_Action item:_ Check each line of the data for "AuditRequested", and copy the ones that have it.

%%

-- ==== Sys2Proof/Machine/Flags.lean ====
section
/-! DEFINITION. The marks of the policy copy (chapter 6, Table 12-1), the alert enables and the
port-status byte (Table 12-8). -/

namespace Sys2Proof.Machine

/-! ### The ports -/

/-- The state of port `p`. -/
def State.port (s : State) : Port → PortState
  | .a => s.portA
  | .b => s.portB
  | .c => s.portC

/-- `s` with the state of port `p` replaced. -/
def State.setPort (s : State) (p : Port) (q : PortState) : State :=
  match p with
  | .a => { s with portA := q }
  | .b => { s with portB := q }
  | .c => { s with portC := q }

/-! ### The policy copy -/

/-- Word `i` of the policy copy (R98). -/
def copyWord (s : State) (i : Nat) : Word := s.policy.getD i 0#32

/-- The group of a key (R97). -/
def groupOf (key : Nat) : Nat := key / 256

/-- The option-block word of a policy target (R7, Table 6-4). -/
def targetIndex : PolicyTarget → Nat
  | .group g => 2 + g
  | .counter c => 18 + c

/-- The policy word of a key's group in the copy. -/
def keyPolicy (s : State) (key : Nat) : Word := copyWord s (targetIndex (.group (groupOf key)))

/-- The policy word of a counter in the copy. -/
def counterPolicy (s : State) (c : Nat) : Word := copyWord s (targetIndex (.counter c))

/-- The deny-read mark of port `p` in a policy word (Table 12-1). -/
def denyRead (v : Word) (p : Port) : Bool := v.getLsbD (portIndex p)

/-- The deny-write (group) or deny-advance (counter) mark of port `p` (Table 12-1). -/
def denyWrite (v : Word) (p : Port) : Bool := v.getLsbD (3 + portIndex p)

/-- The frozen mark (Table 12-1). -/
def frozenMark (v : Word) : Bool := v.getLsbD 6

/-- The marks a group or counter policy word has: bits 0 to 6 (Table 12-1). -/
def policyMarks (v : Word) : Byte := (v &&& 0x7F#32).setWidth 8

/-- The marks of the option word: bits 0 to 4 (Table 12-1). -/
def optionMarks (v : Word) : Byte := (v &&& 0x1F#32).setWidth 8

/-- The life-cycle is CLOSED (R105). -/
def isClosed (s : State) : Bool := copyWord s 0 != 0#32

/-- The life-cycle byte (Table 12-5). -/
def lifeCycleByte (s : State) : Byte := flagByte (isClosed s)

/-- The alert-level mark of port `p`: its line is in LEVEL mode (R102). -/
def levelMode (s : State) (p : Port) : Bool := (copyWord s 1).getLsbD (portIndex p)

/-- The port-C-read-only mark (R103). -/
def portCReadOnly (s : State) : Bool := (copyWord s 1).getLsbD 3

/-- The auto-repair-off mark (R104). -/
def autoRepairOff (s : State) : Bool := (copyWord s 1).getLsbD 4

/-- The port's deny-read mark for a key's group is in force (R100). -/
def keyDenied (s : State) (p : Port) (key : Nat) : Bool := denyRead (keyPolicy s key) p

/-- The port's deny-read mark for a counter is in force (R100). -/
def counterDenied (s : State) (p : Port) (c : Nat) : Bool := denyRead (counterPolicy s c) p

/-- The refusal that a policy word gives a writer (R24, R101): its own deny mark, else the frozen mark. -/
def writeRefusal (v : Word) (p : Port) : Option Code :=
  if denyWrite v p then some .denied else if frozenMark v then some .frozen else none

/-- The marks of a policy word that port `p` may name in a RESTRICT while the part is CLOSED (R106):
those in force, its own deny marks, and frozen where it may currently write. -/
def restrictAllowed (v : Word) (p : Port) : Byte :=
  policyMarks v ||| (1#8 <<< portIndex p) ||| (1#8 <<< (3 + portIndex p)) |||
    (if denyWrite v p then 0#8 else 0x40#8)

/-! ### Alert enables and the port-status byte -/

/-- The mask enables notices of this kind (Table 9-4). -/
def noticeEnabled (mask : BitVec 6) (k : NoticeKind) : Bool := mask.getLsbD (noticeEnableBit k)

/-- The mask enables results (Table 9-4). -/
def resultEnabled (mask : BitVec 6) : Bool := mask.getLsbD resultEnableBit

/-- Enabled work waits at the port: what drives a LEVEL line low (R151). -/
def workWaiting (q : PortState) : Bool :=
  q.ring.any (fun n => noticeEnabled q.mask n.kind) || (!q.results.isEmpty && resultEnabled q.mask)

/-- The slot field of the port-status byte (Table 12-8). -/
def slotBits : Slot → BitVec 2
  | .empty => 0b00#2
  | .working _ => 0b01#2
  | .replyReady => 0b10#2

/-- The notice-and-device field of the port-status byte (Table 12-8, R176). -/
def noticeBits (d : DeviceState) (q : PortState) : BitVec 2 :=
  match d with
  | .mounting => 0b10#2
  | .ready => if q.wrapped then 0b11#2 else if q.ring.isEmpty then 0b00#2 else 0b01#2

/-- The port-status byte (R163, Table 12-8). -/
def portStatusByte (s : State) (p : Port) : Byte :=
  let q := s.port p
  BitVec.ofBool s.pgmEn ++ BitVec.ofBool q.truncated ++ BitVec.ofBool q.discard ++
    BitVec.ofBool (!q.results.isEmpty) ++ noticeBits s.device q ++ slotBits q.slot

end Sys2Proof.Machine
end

%%
%%

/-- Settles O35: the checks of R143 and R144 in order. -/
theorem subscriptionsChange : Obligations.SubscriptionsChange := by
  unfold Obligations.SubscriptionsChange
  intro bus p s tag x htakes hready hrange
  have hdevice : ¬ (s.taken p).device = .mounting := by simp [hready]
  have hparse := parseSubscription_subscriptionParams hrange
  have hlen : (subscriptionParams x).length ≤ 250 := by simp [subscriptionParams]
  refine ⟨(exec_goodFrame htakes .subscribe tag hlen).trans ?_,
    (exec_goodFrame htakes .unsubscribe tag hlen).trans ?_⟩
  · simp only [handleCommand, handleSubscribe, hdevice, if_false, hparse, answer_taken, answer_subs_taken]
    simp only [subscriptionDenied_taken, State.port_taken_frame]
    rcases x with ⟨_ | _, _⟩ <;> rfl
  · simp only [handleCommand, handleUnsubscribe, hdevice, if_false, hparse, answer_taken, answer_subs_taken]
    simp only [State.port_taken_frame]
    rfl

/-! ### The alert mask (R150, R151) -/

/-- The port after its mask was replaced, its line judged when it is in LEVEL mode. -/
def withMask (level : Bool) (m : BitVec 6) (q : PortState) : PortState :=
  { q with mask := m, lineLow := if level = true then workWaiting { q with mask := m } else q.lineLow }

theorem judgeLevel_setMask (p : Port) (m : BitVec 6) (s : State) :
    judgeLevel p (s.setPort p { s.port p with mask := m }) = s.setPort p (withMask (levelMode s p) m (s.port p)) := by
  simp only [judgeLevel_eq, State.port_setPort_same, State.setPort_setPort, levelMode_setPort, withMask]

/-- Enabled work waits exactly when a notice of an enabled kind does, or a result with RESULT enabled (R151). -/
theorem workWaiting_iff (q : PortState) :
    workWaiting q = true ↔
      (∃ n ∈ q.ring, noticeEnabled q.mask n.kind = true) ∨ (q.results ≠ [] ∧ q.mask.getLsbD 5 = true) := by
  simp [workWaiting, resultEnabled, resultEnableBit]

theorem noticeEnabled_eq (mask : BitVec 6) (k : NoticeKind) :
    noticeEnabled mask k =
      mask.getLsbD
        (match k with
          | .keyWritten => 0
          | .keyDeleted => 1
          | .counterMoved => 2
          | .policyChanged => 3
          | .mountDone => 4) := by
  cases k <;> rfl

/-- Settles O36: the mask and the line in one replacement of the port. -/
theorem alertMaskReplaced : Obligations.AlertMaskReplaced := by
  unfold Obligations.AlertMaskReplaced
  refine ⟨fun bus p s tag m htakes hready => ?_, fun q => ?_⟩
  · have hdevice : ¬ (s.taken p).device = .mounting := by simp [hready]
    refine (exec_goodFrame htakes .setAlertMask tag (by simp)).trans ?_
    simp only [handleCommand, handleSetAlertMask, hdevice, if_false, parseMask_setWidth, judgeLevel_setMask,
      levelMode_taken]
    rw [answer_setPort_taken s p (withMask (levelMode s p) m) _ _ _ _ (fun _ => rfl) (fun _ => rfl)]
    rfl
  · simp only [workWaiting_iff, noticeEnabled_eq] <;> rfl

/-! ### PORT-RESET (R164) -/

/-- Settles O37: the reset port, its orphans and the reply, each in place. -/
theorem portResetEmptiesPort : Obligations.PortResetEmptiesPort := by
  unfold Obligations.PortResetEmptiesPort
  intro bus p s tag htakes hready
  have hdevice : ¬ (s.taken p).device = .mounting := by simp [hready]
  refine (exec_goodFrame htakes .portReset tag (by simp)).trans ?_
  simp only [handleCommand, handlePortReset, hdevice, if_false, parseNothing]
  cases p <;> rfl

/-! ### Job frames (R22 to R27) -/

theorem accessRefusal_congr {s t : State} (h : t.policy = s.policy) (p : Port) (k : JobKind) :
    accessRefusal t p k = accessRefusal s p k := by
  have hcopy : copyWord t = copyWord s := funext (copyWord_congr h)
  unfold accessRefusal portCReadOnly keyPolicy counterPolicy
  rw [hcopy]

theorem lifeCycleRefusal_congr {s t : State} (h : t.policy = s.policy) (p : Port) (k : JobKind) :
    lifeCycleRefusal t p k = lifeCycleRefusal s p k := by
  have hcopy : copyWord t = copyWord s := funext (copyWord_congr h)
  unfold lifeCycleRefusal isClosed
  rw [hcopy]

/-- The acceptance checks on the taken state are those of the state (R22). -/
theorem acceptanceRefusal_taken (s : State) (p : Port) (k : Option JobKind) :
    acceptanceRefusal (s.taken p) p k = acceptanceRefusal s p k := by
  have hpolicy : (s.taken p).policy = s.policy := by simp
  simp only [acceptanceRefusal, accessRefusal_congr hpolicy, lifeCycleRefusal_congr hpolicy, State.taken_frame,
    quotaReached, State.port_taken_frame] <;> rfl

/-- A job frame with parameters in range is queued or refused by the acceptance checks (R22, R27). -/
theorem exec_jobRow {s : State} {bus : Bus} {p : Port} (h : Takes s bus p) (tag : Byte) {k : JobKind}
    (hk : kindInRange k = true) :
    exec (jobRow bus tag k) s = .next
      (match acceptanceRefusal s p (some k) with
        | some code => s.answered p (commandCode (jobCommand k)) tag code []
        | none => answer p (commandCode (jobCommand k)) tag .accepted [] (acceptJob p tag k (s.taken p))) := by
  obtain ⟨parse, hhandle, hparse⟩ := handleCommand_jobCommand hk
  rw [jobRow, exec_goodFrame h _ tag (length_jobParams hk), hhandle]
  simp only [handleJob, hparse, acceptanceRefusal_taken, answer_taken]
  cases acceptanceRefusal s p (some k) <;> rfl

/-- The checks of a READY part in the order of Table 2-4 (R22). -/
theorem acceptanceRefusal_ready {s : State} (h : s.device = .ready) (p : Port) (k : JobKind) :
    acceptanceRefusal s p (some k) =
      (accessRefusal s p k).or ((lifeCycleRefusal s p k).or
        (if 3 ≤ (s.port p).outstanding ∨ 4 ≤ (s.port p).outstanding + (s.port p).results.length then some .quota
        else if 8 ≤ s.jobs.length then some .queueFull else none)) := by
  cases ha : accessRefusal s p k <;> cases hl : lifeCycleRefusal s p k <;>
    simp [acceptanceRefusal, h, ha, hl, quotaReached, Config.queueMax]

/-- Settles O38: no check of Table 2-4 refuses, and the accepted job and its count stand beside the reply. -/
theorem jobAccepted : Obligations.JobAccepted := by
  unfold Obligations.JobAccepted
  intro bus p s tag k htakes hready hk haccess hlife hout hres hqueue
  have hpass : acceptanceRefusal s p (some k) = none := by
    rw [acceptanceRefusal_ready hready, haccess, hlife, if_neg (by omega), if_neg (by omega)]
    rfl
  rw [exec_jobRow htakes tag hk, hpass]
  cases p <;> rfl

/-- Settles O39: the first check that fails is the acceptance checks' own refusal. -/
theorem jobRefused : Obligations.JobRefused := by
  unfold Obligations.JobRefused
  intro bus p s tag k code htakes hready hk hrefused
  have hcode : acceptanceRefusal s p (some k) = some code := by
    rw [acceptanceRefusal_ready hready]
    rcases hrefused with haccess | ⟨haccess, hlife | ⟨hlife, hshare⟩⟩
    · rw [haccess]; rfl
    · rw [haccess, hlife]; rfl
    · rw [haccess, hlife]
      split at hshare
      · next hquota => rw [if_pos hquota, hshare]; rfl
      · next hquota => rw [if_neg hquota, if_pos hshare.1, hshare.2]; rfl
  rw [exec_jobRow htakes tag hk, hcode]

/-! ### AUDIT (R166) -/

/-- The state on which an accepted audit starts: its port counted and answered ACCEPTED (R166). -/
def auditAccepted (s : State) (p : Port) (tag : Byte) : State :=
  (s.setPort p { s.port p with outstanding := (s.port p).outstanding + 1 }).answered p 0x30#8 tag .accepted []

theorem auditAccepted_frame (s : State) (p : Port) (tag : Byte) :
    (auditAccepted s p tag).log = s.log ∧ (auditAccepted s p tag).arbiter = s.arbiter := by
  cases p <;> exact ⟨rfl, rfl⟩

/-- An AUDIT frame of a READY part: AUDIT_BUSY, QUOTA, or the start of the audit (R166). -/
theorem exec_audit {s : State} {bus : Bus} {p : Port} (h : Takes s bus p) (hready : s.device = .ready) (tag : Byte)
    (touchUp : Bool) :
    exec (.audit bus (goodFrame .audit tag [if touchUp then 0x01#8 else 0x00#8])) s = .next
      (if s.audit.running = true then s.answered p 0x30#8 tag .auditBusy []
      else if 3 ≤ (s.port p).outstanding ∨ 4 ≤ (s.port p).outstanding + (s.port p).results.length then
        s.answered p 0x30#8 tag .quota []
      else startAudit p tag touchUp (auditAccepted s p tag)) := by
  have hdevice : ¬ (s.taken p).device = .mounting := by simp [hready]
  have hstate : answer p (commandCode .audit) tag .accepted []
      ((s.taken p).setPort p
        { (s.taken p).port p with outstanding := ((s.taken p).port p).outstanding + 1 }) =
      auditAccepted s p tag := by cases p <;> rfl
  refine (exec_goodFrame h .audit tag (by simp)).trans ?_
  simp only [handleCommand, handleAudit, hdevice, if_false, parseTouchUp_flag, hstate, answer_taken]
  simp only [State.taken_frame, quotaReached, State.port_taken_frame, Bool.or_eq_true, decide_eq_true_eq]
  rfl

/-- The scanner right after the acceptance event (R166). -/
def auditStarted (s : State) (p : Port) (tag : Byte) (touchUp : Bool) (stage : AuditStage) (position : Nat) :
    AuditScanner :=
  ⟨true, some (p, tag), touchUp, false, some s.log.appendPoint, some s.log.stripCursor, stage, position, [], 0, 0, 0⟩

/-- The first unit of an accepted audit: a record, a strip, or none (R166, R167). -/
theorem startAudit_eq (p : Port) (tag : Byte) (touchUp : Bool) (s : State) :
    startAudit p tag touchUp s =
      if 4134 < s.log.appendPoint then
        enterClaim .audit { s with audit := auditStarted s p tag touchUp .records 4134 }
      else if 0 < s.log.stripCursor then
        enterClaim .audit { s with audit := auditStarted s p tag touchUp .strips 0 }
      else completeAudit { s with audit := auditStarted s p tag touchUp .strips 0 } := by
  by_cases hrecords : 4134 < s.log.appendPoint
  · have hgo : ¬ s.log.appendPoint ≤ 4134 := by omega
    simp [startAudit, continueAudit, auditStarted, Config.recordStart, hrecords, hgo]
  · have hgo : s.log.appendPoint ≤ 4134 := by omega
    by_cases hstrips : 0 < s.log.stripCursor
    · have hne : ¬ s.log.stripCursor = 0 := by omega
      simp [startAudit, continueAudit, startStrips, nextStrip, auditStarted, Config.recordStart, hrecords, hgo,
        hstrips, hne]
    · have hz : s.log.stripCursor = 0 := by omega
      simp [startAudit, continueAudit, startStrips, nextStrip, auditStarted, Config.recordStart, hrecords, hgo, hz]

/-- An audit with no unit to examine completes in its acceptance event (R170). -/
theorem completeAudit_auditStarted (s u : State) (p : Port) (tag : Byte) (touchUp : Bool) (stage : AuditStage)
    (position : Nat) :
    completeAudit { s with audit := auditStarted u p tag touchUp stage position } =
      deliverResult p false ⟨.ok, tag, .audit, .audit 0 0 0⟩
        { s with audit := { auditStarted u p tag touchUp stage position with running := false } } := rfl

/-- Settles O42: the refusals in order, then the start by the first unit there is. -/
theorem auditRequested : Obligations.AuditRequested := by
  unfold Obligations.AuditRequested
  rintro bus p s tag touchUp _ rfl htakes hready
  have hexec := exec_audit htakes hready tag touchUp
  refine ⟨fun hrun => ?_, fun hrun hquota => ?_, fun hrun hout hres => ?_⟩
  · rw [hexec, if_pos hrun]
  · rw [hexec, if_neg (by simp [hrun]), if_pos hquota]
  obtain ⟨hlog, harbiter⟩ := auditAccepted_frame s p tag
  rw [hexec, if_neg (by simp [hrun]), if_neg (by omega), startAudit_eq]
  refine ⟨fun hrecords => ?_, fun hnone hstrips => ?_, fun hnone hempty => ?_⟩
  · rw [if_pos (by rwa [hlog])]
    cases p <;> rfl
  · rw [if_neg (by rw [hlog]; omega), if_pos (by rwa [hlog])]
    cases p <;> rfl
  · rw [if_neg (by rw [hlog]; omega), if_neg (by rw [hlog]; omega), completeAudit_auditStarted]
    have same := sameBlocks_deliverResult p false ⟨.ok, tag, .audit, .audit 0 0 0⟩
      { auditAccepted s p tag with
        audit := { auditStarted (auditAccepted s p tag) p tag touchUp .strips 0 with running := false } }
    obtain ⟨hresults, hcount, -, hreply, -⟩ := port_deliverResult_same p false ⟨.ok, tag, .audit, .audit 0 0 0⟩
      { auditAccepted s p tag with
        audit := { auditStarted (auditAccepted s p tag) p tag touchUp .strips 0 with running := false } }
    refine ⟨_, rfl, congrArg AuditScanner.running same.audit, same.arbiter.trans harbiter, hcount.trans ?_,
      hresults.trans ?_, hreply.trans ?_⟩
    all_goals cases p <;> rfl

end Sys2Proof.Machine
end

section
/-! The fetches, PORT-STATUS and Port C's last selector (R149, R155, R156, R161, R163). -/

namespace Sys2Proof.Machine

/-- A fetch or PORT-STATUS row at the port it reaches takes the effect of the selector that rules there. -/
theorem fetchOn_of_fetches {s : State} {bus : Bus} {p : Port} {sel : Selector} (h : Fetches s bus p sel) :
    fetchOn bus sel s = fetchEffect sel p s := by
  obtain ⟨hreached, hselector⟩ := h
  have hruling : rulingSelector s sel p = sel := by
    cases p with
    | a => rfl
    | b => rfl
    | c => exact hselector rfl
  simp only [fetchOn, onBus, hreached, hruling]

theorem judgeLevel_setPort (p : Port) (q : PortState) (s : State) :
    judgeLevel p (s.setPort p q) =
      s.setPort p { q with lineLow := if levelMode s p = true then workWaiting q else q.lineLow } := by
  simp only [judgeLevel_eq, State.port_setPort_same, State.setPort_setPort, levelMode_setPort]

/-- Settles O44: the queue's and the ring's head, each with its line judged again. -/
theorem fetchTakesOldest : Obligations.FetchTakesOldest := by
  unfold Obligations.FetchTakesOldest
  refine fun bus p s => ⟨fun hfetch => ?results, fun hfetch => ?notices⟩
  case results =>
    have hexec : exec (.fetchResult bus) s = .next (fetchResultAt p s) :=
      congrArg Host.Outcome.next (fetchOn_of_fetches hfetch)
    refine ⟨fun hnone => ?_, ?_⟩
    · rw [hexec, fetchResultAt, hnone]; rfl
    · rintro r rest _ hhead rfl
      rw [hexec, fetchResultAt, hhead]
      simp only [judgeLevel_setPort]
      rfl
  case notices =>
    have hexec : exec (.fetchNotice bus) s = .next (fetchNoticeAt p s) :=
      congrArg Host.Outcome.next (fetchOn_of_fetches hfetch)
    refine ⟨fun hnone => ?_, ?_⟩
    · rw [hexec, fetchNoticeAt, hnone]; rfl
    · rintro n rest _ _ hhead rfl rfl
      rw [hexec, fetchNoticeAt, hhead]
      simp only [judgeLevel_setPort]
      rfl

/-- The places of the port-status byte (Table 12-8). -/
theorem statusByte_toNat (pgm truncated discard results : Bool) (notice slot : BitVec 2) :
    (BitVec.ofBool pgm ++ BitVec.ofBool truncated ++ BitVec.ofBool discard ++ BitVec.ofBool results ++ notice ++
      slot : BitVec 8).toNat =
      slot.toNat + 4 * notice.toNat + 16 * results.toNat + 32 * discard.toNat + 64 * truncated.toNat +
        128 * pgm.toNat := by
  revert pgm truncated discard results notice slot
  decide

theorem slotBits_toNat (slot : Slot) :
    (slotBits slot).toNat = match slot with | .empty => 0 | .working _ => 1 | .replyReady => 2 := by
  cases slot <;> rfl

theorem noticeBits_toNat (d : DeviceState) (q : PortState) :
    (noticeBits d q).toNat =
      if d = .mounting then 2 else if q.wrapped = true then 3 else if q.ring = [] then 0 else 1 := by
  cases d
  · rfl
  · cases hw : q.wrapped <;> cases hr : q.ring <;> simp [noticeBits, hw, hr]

%%

_Response:_
theorem auditRequested : Obligations.AuditRequested := by
  unfold Obligations.AuditRequested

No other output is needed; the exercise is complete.